Showing posts with label charter books. Show all posts
Showing posts with label charter books. Show all posts

Saturday, July 28, 2018

She Wakes and A Cold Blue Light: Recent '80s Horror Reads

Hola amigos, I know it's been a long time since I rapped at ya, but I've been real busy here. Been buying paperbacks like crazy, in and out of town, and have even had time to read a few. Unfortunately nothing has blown me away, a real bummer, but here are two brief reviews of the titles I've finished this summer.

While at first I was kind of digging She Wakes, the late Jack Ketchum's novel from 1989 published by Berkley Books, as it neared its end I realized I'd long lost any sense of enjoyment. Pretentious and mean-spirited, Ketchum seems to be floundering a bit in this rather overlooked title in his oeuvre. A supernatural story set in a well-depicted Greece, the She of the title is of course an ancient scary goddess ravenous for sex and death in the guise of vacation fling. You know how it goes. Characterization is dull and hollow, prose is Hemingway lite, and scares and/or creepiness marginal. The unrelenting conviction that made Girl Next Door and Off Season such horror powerhouses is missing.

I do like the at times despairing tone of Ketchum's style—He felt a moment of impotent fury. These were all good people. They didn't deserve this. None of them did—because it gets at my understanding of horror: that terrible things happen to good people for no reason. I mean, that's life, right? I'm not crazy about horror in which awful people get a dreadful comeuppance; that seems a cheap satisfaction. And while zombies and gore and flesh-eating appear in the last quarter of the story (a few sex scenes are written pretty well too in a sort of erotic horror manner), they produce no horrific frisson; no, it's just there, and it did nothing whatsoever for me. Lots of time drawing characters together for what promises to be a doozy of climax, but it is dead on arrival, muted, overwrought, even distasteful in an ugly way.

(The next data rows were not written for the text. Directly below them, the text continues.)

-- ==== Sys2Proof/Laws/PerInstr.lean ====
section
/-! SUPPORT. For every instruction: where it is a word of the sequencer and its operands are those that the encoding admits,
the encoder gives it a word, and the decoder reads that very instruction from it. -/

namespace Sys2Proof.Laws.Encoding

/-- The word of a well-formed instruction decodes to it. -/
def Statement (i : Instr) : Prop :=
  i.isWord = true → i.wf = true → ∃ w, encodeWord i = some w ∧ decode w (encodeLits i) = .ok i


section
variable (x6 y6 : BitVec 6) (x3 : BitVec 3) (x12 e : BitVec 12) (x8 k8 : BitVec 8) (x7 : BitVec 7) (h v : BitVec 16) (x5 : BitVec 5) (n4 : BitVec 4) (n2 q2 : BitVec 2)

@[simp] theorem imm6_field : BitVec.extractLsb' 0 6 (0#26 ++ x6 : BitVec 32) = x6 := by
  apply BitVec.eq_of_toNat_eq
  have := x6.isLt
  simp only [BitVec.extractLsb'_toNat, toNat_append_add, Nat.shiftRight_eq_div_pow, BitVec.toNat_ofNat, BitVec.toNat_ofBool]
  omega
@[simp] theorem imm6_toNat : (0#26 ++ x6 : BitVec 32).toNat = x6.toNat := by
  simp only [toNat_append_add, BitVec.toNat_ofNat]; omega
@[simp] theorem imm3_field : BitVec.extractLsb' 0 3 (0#29 ++ x3 : BitVec 32) = x3 := by
  apply BitVec.eq_of_toNat_eq
  have := x3.isLt
  simp only [BitVec.extractLsb'_toNat, toNat_append_add, Nat.shiftRight_eq_div_pow, BitVec.toNat_ofNat, BitVec.toNat_ofBool]
  omega
@[simp] theorem imm3_toNat : (0#29 ++ x3 : BitVec 32).toNat = x3.toNat := by
  simp only [toNat_append_add, BitVec.toNat_ofNat]; omega
@[simp] theorem imm12_field : BitVec.extractLsb' 0 12 (0#20 ++ x12 : BitVec 32) = x12 := by
  apply BitVec.eq_of_toNat_eq
  have := x12.isLt
  simp only [BitVec.extractLsb'_toNat, toNat_append_add, Nat.shiftRight_eq_div_pow, BitVec.toNat_ofNat, BitVec.toNat_ofBool]
  omega
@[simp] theorem imm12_toNat : (0#20 ++ x12 : BitVec 32).toNat = x12.toNat := by
  simp only [toNat_append_add, BitVec.toNat_ofNat]; omega
@[simp] theorem imm8_field : BitVec.extractLsb' 0 8 (0#24 ++ x8 : BitVec 32) = x8 := by
  apply BitVec.eq_of_toNat_eq
  have := x8.isLt
  simp only [BitVec.extractLsb'_toNat, toNat_append_add, Nat.shiftRight_eq_div_pow, BitVec.toNat_ofNat, BitVec.toNat_ofBool]
  omega
@[simp] theorem imm8_toNat : (0#24 ++ x8 : BitVec 32).toNat = x8.toNat := by
  simp only [toNat_append_add, BitVec.toNat_ofNat]; omega
@[simp] theorem imm7_field : BitVec.extractLsb' 0 7 (0#25 ++ x7 : BitVec 32) = x7 := by
  apply BitVec.eq_of_toNat_eq
  have := x7.isLt
  simp only [BitVec.extractLsb'_toNat, toNat_append_add, Nat.shiftRight_eq_div_pow, BitVec.toNat_ofNat, BitVec.toNat_ofBool]
  omega
@[simp] theorem imm7_toNat : (0#25 ++ x7 : BitVec 32).toNat = x7.toNat := by
  simp only [toNat_append_add, BitVec.toNat_ofNat]; omega
@[simp] theorem imm16_lo : BitVec.extractLsb' 0 16 (v ++ h : BitVec 32) = h := by
  apply BitVec.eq_of_toNat_eq
  have := h.isLt; have := v.isLt
  simp only [BitVec.extractLsb'_toNat, toNat_append_add, Nat.shiftRight_eq_div_pow, BitVec.toNat_ofNat, BitVec.toNat_ofBool]
  omega
@[simp] theorem imm16_hi : BitVec.extractLsb' 16 16 (v ++ h : BitVec 32) = v := by
  apply BitVec.eq_of_toNat_eq
  have := h.isLt; have := v.isLt
  simp only [BitVec.extractLsb'_toNat, toNat_append_add, Nat.shiftRight_eq_div_pow, BitVec.toNat_ofNat, BitVec.toNat_ofBool]
  omega
@[simp] theorem sem_k : BitVec.extractLsb' 0 8 (v ++ 0#8 ++ k8 : BitVec 32) = k8 := by
  apply BitVec.eq_of_toNat_eq
  have := k8.isLt; have := v.isLt
  simp only [BitVec.extractLsb'_toNat, toNat_append_add, Nat.shiftRight_eq_div_pow, BitVec.toNat_ofNat, BitVec.toNat_ofBool]
  omega
@[simp] theorem sem_mid : BitVec.extractLsb' 8 8 (v ++ 0#8 ++ k8 : BitVec 32) = 0#8 := by
  apply BitVec.eq_of_toNat_eq
  have := k8.isLt; have := v.isLt
  simp only [BitVec.extractLsb'_toNat, toNat_append_add, Nat.shiftRight_eq_div_pow, BitVec.toNat_ofNat, BitVec.toNat_ofBool]
  omega
@[simp] theorem sem_v : BitVec.extractLsb' 16 16 (v ++ 0#8 ++ k8 : BitVec 32) = v := by
  apply BitVec.eq_of_toNat_eq
  have := k8.isLt; have := v.isLt
  simp only [BitVec.extractLsb'_toNat, toNat_append_add, Nat.shiftRight_eq_div_pow, BitVec.toNat_ofNat, BitVec.toNat_ofBool]
  omega
@[simp] theorem sel_b : BitVec.extractLsb' 0 6 (0#21 ++ x3 ++ 0#2 ++ x6 : BitVec 32) = x6 := by
  apply BitVec.eq_of_toNat_eq
  have := x3.isLt; have := x6.isLt
  simp only [BitVec.extractLsb'_toNat, toNat_append_add, Nat.shiftRight_eq_div_pow, BitVec.toNat_ofNat, BitVec.toNat_ofBool]
  omega
@[simp] theorem sel_z : BitVec.extractLsb' 6 2 (0#21 ++ x3 ++ 0#2 ++ x6 : BitVec 32) = 0#2 := by
  apply BitVec.eq_of_toNat_eq
  have := x3.isLt; have := x6.isLt
  simp only [BitVec.extractLsb'_toNat, toNat_append_add, Nat.shiftRight_eq_div_pow, BitVec.toNat_ofNat, BitVec.toNat_ofBool]
  omega
@[simp] theorem sel_c : BitVec.extractLsb' 8 3 (0#21 ++ x3 ++ 0#2 ++ x6 : BitVec 32) = x3 := by
  apply BitVec.eq_of_toNat_eq
  have := x3.isLt; have := x6.isLt
  simp only [BitVec.extractLsb'_toNat, toNat_append_add, Nat.shiftRight_eq_div_pow, BitVec.toNat_ofNat, BitVec.toNat_ofBool]
  omega
@[simp] theorem sel_y : BitVec.extractLsb' 11 21 (0#21 ++ x3 ++ 0#2 ++ x6 : BitVec 32) = 0#21 := by
  apply BitVec.eq_of_toNat_eq
  have := x3.isLt; have := x6.isLt
  simp only [BitVec.extractLsb'_toNat, toNat_append_add, Nat.shiftRight_eq_div_pow, BitVec.toNat_ofNat, BitVec.toNat_ofBool]
  omega
@[simp] theorem pIx_encP : pIx (encP x3) = x3 := by
  apply BitVec.eq_of_toNat_eq
  have := x3.isLt
  simp only [BitVec.extractLsb'_toNat, toNat_append_add, Nat.shiftRight_eq_div_pow, BitVec.toNat_ofNat, BitVec.toNat_ofBool, pIx, encP]
  omega
@[simp] theorem hIx_encH : hIx (encH x5) = x5 := by
  apply BitVec.eq_of_toNat_eq
  have := x5.isLt
  simp only [BitVec.extractLsb'_toNat, toNat_append_add, Nat.shiftRight_eq_div_pow, BitVec.toNat_ofNat, BitVec.toNat_ofBool, hIx, encH]
  omega
@[simp] theorem pOk_encP : pOk (encP x3) = true := by revert x3; decide
@[simp] theorem hOk_encH : hOk (encH x5) = true := by revert x5; decide
@[simp] theorem lt3 : x3.toNat < 8 := x3.isLt
@[simp] theorem lt6 : x6.toNat < 64 := x6.isLt
@[simp] theorem lt2 : n2.toNat < 4 := n2.isLt
@[simp] theorem lt8 : x8.toNat < 256 := x8.isLt
@[simp] theorem lt12 : x12.toNat < 4096 := x12.isLt
theorem bfmt_csr : ∀ n : BitVec 4, n.toNat < 12 → (decide (0x110 ≤ (0x11#8 ++ n : BitVec 12).toNat) && decide ((0x11#8 ++ n : BitVec 12).toNat ≤ 0x11B)) = true
    ∧ BitVec.ofNat 4 ((0x11#8 ++ n : BitVec 12).toNat - 0x110) = n := by decide
@[simp] theorem csr_bfmt (hn : n4.toNat < 12) (g : Guard) (d a : SReg) (op : CsrOp) :
    decodeCsrWrite op g d a (0x11#8 ++ n4) = .bfmtWrite g op d a n4 := by
  obtain ⟨h1, h2⟩ := bfmt_csr n4 hn
  unfold decodeCsrWrite
  simp only [h1, h2, if_true]
theorem lce_csr : ∀ n : BitVec 2, n.toNat < 3 → (decide (0x110 ≤ (0x081#10 ++ n : BitVec 12).toNat) && decide ((0x081#10 ++ n : BitVec 12).toNat ≤ 0x11B)) = false
    ∧ ((0x081#10 ++ n : BitVec 12).toNat == 0x101) = false
    ∧ (decide (0x204 ≤ (0x081#10 ++ n : BitVec 12).toNat) && decide ((0x081#10 ++ n : BitVec 12).toNat ≤ 0x206)) = true
    ∧ BitVec.ofNat 2 ((0x081#10 ++ n : BitVec 12).toNat - 0x204) = n := by decide
@[simp] theorem csr_lce (hn : n2.toNat < 3) (g : Guard) (d a : SReg) (op : CsrOp) :
    decodeCsrWrite op g d a (0x081#10 ++ n2) = .lceWrite g op d a n2 := by
  obtain ⟨h1, h2, h3, h4⟩ := lce_csr n2 hn
  unfold decodeCsrWrite
  simp only [h1, h2, h3, h4, if_true, Bool.false_eq_true, if_false]
theorem csr_plain (hc : csrOwnRow x12 = false) (g : Guard) (d a : SReg) (op : CsrOp) :
    decodeCsrWrite op g d a x12 = (match op with | .w => .csrw g d a x12 | .s => .csrs g d a x12 | .c => .csrc g d a x12) := by
  simp only [csrOwnRow, Bool.or_eq_false_iff] at hc
  unfold decodeCsrWrite
  simp only [hc.1.1, hc.1.2, hc.2]
  rfl
@[simp] theorem known_bfmt (hn : n4.toNat < 12) : csrKnown (0x11#8 ++ n4) = true := by revert n4; decide
@[simp] theorem known_lce (hn : n2.toNat < 3) : csrKnown (0x081#10 ++ n2) = true := by revert n2; decide
@[simp] theorem aq_q : BitVec.extractLsb' 0 2 (0#4 ++ 0#2 ++ q2 : BitVec 8) = q2 := by revert q2; decide
@[simp] theorem loop_n : BitVec.extractLsb' 0 2 (0#4 ++ n2 : BitVec 6) = n2 := by
  apply BitVec.eq_of_toNat_eq
  have := n2.isLt
  simp only [BitVec.extractLsb'_toNat, toNat_append_add, Nat.shiftRight_eq_div_pow, BitVec.toNat_ofNat]; omega
@[simp] theorem loop_n_toNat : (0#4 ++ n2 : BitVec 6).toNat = n2.toNat := by
  simp only [toNat_append_add, BitVec.toNat_ofNat]; omega
@[simp] theorem vmode_use (r : Bool) : BitVec.extractLsb' 0 8 (0#23 ++ BitVec.ofBool r ++ x8 : BitVec 32) = x8 := by
  apply BitVec.eq_of_toNat_eq
  have := x8.isLt
  cases r <;> simp only [BitVec.extractLsb'_toNat, toNat_append_add, Nat.shiftRight_eq_div_pow, BitVec.toNat_ofNat, BitVec.toNat_ofBool, Bool.toNat_true, Bool.toNat_false] <;> omega
theorem vmode_toNat (r : Bool) : (0#23 ++ BitVec.ofBool r ++ x8 : BitVec 32).toNat = r.toNat * 256 + x8.toNat := by
  simp only [toNat_append_add, BitVec.toNat_ofNat, BitVec.toNat_ofBool]; omega
@[simp] theorem vmode_lt (r : Bool) : (0#23 ++ BitVec.ofBool r ++ x8 : BitVec 32).toNat < 512 := by
  have := x8.isLt
  rw [vmode_toNat]; cases r <;> simp <;> omega
@[simp] theorem vmode_gated (r : Bool) : BitVec.getLsbD (0#23 ++ BitVec.ofBool r ++ x8 : BitVec 32) 8 = r := by
  have := x8.isLt
  rw [BitVec.getLsbD, Nat.testBit_eq_decide_div_mod_eq, vmode_toNat]
  cases r <;> simp <;> omega
@[simp] theorem vmode_gated' (r : Bool) : (0#23 ++ BitVec.ofBool r ++ x8 : BitVec 32)[8] = r := vmode_gated x8 r
theorem decWidth_enc (w : Width) : decWidth (encWidth w) = w := by cases w <;> rfl
end

section
variable (w : Width) (c2 : BitVec 2) (s3 : BitVec 3) (dir : Bool) (g : Guard) (m : MemOp)
theorem modif_toNat : (BitVec.ofBool dir ++ encWidth w ++ c2 ++ s3 : BitVec 8).toNat = dir.toNat * 128 + (encWidth w).toNat * 32 + c2.toNat * 8 + s3.toNat := by
  simp only [toNat_append_add, BitVec.toNat_ofBool]; omega
theorem modif_dir : BitVec.getLsbD (BitVec.ofBool dir ++ encWidth w ++ c2 ++ s3 : BitVec 8) 7 = dir := by
  have := c2.isLt; have := s3.isLt; have := (encWidth w).isLt
  rw [BitVec.getLsbD, Nat.testBit_eq_decide_div_mod_eq, modif_toNat]
  cases dir <;> simp only [Bool.toNat_true, Bool.toNat_false, decide_eq_true_eq, decide_eq_false_iff_not] <;> omega
theorem modif_width : BitVec.extractLsb' 5 2 (BitVec.ofBool dir ++ encWidth w ++ c2 ++ s3 : BitVec 8) = encWidth w := by
  apply BitVec.eq_of_toNat_eq
  have := c2.isLt; have := s3.isLt; have := (encWidth w).isLt
  rw [BitVec.extractLsb'_toNat, modif_toNat, Nat.shiftRight_eq_div_pow]
  cases dir <;> simp only [Bool.toNat_true, Bool.toNat_false] <;> omega
theorem modif_cache : BitVec.extractLsb' 3 2 (BitVec.ofBool dir ++ encWidth w ++ c2 ++ s3 : BitVec 8) = c2 := by
  apply BitVec.eq_of_toNat_eq
  have := c2.isLt; have := s3.isLt; have := (encWidth w).isLt
  rw [BitVec.extractLsb'_toNat, modif_toNat, Nat.shiftRight_eq_div_pow]
  cases dir <;> simp only [Bool.toNat_true, Bool.toNat_false] <;> omega
theorem modif_scope : BitVec.extractLsb' 0 3 (BitVec.ofBool dir ++ encWidth w ++ c2 ++ s3 : BitVec 8) = s3 := by
  apply BitVec.eq_of_toNat_eq
  have := c2.isLt; have := s3.isLt; have := (encWidth w).isLt
  rw [BitVec.extractLsb'_toNat, modif_toNat, Nat.shiftRight_eq_div_pow]
  cases dir <;> simp only [Bool.toNat_true, Bool.toNat_false] <;> omega
/-- The fields of an access are read back (R25). -/
theorem decMem_encMem (major : BitVec 8) : decMem (encMem major dir g m) = m := by
  obtain ⟨w, d, b, ix, sc, ca, s, dp⟩ := m
  simp only [decMem, encMem, fModif_encM, fD_encM, fA_encM, fB_encM, fScale_encM, fDisp_encM, modif_width, modif_cache, modif_scope, decWidth_enc]
theorem dir_encMem (major : BitVec 8) : (fModif (encMem major dir g m)).getLsbD 7 = dir := by
  rw [encMem, fModif_encM, modif_dir]
theorem major_encMem (major : BitVec 8) : fMajor (encMem major dir g m) = major := by rw [encMem, fMajor_encM]
theorem guard_encMem (major : BitVec 8) : fGuard (encMem major dir g m) = g := by rw [encMem, fGuard_encM]
/-- An access is read back (R25, R34). -/
theorem decodeMem_encMem (major : BitVec 8) (ld st : Guard → MemOp → Instr) (i : Instr) (hi : (if dir then st g m else ld g m) = i)
    (hw : i.wf = true) : decodeMem (encMem major dir g m) ld st = .ok i := by
  simp only [decodeMem, decMem_encMem, dir_encMem, guard_encMem, checked, hi, hw]
  rfl
end
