@[simp] theorem State.commandOf_ground {s : State} {f : CmdRes} (hf : f.Is s.Stays) (own : Option Pending) (h : Cmd) (any : Bool) :
    NextIs s.Stays (s.commandOf own h any f) := State.commandOf_next (R := s.Stays) rfl hf

@[simp] theorem State.command_ground {s : State} {f : CmdRes} (hf : f.Is s.Stays) (h : Cmd) (any : Bool) :
    NextIs s.Stays (s.command h any f) := State.commandOf_ground hf _ h any

@[simp] theorem State.setSession_ground (s : State) (n : Nat) (v : Session) : (s.setSession n v).ground = s.ground := by rfl

@[simp] theorem State.custodian_ground {s : State} {f : CmdRes} (hf : f.Is s.Stays) (h : Cmd) :
    NextIs s.Stays (s.custodian h f) := State.commandOf_ground hf _ h false

@[simp] theorem done_is (R : Ground → Prop) (t : State) : (done t).Is R ↔ R t.ground := Iff.rfl

@[simp] theorem whenOk_is {R : Ground → Prop} {r : CmdRes} (hr : r.Is R) (c : Bool) (n : Nat) : (whenOk c n r).Is R := by
  unfold whenOk; split
  · exact hr
  · trivial

@[simp] theorem State.writeSlotcfg_ground (s : State) (p : Nat) (v : Word) : (s.writeSlotcfg p v).ground = s.ground := by rfl

@[simp] theorem State.writeRoute_ground (s : State) (q : Nat) (v : Word) :
    (s.writeRoute q v).ground = s.ground := by simp [State.writeRoute]

theorem State.writePkg_ground {s : State} {off : Nat} {v : Word} {t : State} (e : s.writePkg off v = some t) : t.ground = s.ground := by
  have onlyIf : ∀ {c : Prop} [Decidable c] {u : State}, (if c then some u else none) = some t → u.ground = s.ground → t.ground = s.ground := by
    intro c _ u e hu
    split at e
    · cases e; exact hu
    · cases e
  unfold State.writePkg at e
  split at e
  · cases e
  · split at e
    · exact onlyIf e (State.writeRoute_ground ..)
    · split at e
      · exact onlyIf e rfl
      · dsimp only at e
        split at e
        · cases e; rfl
        · cases e; rfl
        · cases e; rfl
        · cases e; rfl
        · cases e; simp
        · split at e
          · cases e
          · cases e; rfl
        · exact onlyIf e rfl
        · exact onlyIf e rfl
        · exact onlyIf e rfl
        · cases e

theorem State.regWrite_ground {s : State} {a : BitVec 32} {v : Word} {t : State} (e : s.regWrite a v = some t) : t.ground = s.ground := by
  revert e; unfold State.regWrite
  simp only []
  split
  · split
    · exact fun e => State.writePkg_ground e
    · simp
  · split
    · simp
    · split
      · rw [Option.some.injEq]; rintro rfl; simp
      · intro e; obtain ⟨p, -, rfl⟩ := Option.map_eq_some_iff.1 e; simp
  · split
    · rw [Option.some.injEq]; rintro rfl; simp
    · simp
  · simp

@[simp] theorem execRegrd_ground (h : Cmd) (addr : BitVec 32) (s : State) : NextIs s.Stays (execRegrd h addr s) := by
  unfold execRegrd; split <;> simp

@[simp] theorem execRegwr_ground (h : Cmd) (addr : BitVec 32) (v : Word) (s : State) : NextIs s.Stays (execRegwr h addr v s) := by
  refine State.custodian_ground ?_ h
  split
  · next e => exact State.regWrite_ground e
  · trivial

@[simp] theorem execHwin_ground (h : Cmd) (win : Nat) (addr : Word) (len : Nat) (rd wr : Bool) (s : State) :
    NextIs s.Stays (execHwin h win addr len rd wr s) := by
  unfold execHwin; dsimp only; (repeat' split) <;> simp

@[simp] theorem execTctxset_ground (h : Cmd) (ctx peer target : Nat) (s : State) : NextIs s.Stays (execTctxset h ctx peer target s) :=
  State.custodian_ground (whenOk_is (whenOk_is (by simp) _ _) _ _) h

@[simp] theorem State.flushEnds_ground (n : Nat) (s : State) : (State.flushEnds n s).ground = s.ground := by
  induction n generalizing s with
  | zero => rfl
  | succ n ih =>
    simp only [State.flushEnds]
    split
    · split
      · simp [ih]
      · rfl
    · rfl

@[simp] theorem execEventRingRoom_ground (cons : Nat) (s : State) : NextIs s.Stays (execEventRingRoom cons s) := by
  unfold execEventRingRoom
  split
  · simp
  · split <;> simp

@[simp] theorem State.pageAnswer_ground (s : State) (c : PageCmd) : (s.pageAnswer c).ground = s.ground := by
  unfold State.pageAnswer; (repeat' split) <;> simp

@[simp] theorem execLaunch_ground (h : Cmd) (ctx : Nat) (rec : BitVec 2048) (s : State) : NextIs s.Stays (execLaunch h ctx rec s) :=
  State.command_ground (whenOk_is (whenOk_is (by simp) _ _) _ _) h true

@[simp] theorem State.pruneSelv_ground (s : State) : s.pruneSelv.ground = s.ground := by rfl

@[simp] theorem State.ctxset_is (s : State) (ctx asid keydom gang spinlim : Nat) (stash : Word) :
    (s.ctxset ctx asid keydom gang spinlim stash).Is s.Stays := by
  unfold State.ctxset; simp

@[simp] theorem execCtxset_ground (h : Cmd) (ctx asid keydom gang spinlim : Nat) (stash : Word) (s : State) :
    NextIs s.Stays (execCtxset h ctx asid keydom gang spinlim stash s) := by
  refine State.custodian_ground ?_ h
  have e := s.spinAll.ctxset_is ctx asid keydom gang spinlim stash
  unfold State.Stays at e ⊢
  rwa [State.spinAll_ground] at e

@[simp] theorem State.deleteCtx_ground (s : State) (ctx : Nat) :
    (s.deleteCtx ctx).ground = s.ground := by simp [State.deleteCtx, State.ground_foldl]

@[simp] theorem execCtxdel_ground (h : Cmd) (ctx : Nat) (s : State) : NextIs s.Stays (execCtxdel h ctx s) :=
  State.custodian_ground (whenOk_is (whenOk_is (by simp) _ _) _ _) h

@[simp] theorem State.gaugeset_is (s : State) (ctx : Nat) (g : BitVec 512) : (s.gaugeset ctx g).Is s.Stays :=
  whenOk_is (whenOk_is (whenOk_is (by simp) _ _) _ _) _ _

@[simp] theorem State.rescfg_is (s : State) (resmax period : Nat) : (s.rescfg resmax period).Is s.Stays := by
  unfold State.rescfg; simp

@[simp] theorem execLockset_ground (h : Cmd) (ctx maxns : Nat) (s : State) : NextIs s.Stays (execLockset h ctx maxns s) :=
  State.custodian_ground (whenOk_is (whenOk_is (by simp) _ _) _ _) h

@[simp] theorem State.setGroups_ground (s : State) (g : Tbl Group) : (s.setGroups g).ground = s.ground := by rfl

@[simp] theorem execGrpset_ground (h : Cmd) (gid ctx : Nat) (enc : Bool) (members : List Member) (s : State) :
    NextIs s.Stays (execGrpset h gid ctx enc members s) :=
  State.custodian_ground (whenOk_is (whenOk_is (whenOk_is (by simp) _ _) _ _) _ _) h

@[simp] theorem execGrpdel_ground (h : Cmd) (gid : Nat) (s : State) : NextIs s.Stays (execGrpdel h gid s) :=
  State.custodian_ground (whenOk_is (whenOk_is (by simp) _ _) _ _) h

@[simp] theorem execKeyload_ground (h : Cmd) (index keydom ct : Nat) (wrapped : BitVec 512) (tag : BitVec 128) (s : State) :
    NextIs s.Stays (execKeyload h index keydom ct wrapped tag s) := by
  refine State.custodian_ground (whenOk_is ?_ _ _) h
  split
  · trivial
  · exact whenOk_is (by simp) _ _

@[simp] theorem execKeydel_ground (h : Cmd) (index : Nat) (s : State) : NextIs s.Stays (execKeydel h index s) := by
  unfold execKeydel; (repeat' split) <;> simp

@[simp] theorem execNkeyload_ground (h : Cmd) (node keydom : Nat) (ct : Nat) (wrapped : BitVec 512) (tag : BitVec 128) (s : State) :
    NextIs s.Stays (execNkeyload h node keydom ct wrapped tag s) := by
  unfold execNkeyload; split <;> simp

@[simp] theorem execIdread_ground (h : Cmd) (s : State) : NextIs s.Stays (execIdread h s) := by
  unfold execIdread; (repeat' split) <;> simp

@[simp] theorem execSessionOpen_ground (sess : Nat) (ct : Nat) (sig : Nat) (s : State) :
    NextIs s.Stays (execSessionOpen sess ct sig s) := by
  unfold execSessionOpen; split <;> simp

@[simp] theorem execLogread_ground (h : Cmd) (ctx index : Nat) (s : State) : NextIs s.Stays (execLogread h ctx index s) := by
  unfold execLogread; split <;> simp

@[simp] theorem State.readyEvent_ground (s : State) (unit inst : Nat) (on : Bool) :
    (s.readyEvent unit inst on).ground = s.ground := by simp [State.readyEvent]

@[simp] theorem execBringUp_ground (fw cfg : List Byte) (kerez : Nat) (sigs : Nat × Nat) (custKey puf : Nat) (s : State) :
    NextIs s.Stays (execBringUp fw cfg kerez sigs custKey puf s) := by
  unfold execBringUp; split <;> simp

@[simp] theorem State.idleCores_ground (s : State) (d : Nat) : (s.idleCores d).ground = s.ground :=
  State.ground_foldl (fun _ _ => by simp) _ _

@[simp] theorem State.dieUp_ground (s : State) (d : Nat) : (s.dieUp d).ground = s.ground := by
  unfold State.dieUp; dsimp only; split <;> simp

Apparently Ketchum wanted to try his hand at a "Stephen King style" work instead of his usual non-supernatural fare, but She Wakes is NOTHING like a King work, so I don't know what he (or the publisher?) was thinking. The combo of Ketchum's clipped, existential sentences and malevolent mythology, intriguing at first, adds up to nothing. I'm not surprised Ketchum gained genre fame only years later; his style, affect, and approach were pretty much the opposite of what was going on in horror writing at the time (although I suppose it bears the vaguest similarities to Simmons's Song of Kali). Despite a few interesting tidbits scattered throughout—his evocation of the Greek landscape and its people is admirable, but I mean come on, it's no Colossus of Maroussi!—She Wakes is a real miss.

In late summer of last year, three men and two women came to Aubrey House, each seeking something intensely personal. Five separate houses, if you will, all of them haunted.

1983's Charter Books original A Cold Blue Light, by fantasy writing team Marvin Kaye and Parke Godwin, is a title I searched for awhile; I'm not sure exactly why. I think I liked the vibe the title and cover had, implying a chilly tale of atmospheric hauntings ("beckoning horror," anyone?). Another riff on Haunting of Hill House, you got your investigators all up in what was a summer rental for backstory folks who went mad. Back-cover copy really sells it:

Psychically speaking, it's a whole new equation. Good, Evil, God, Heaven or hell—I doubt that any of those words have much relevance in Aubrey House.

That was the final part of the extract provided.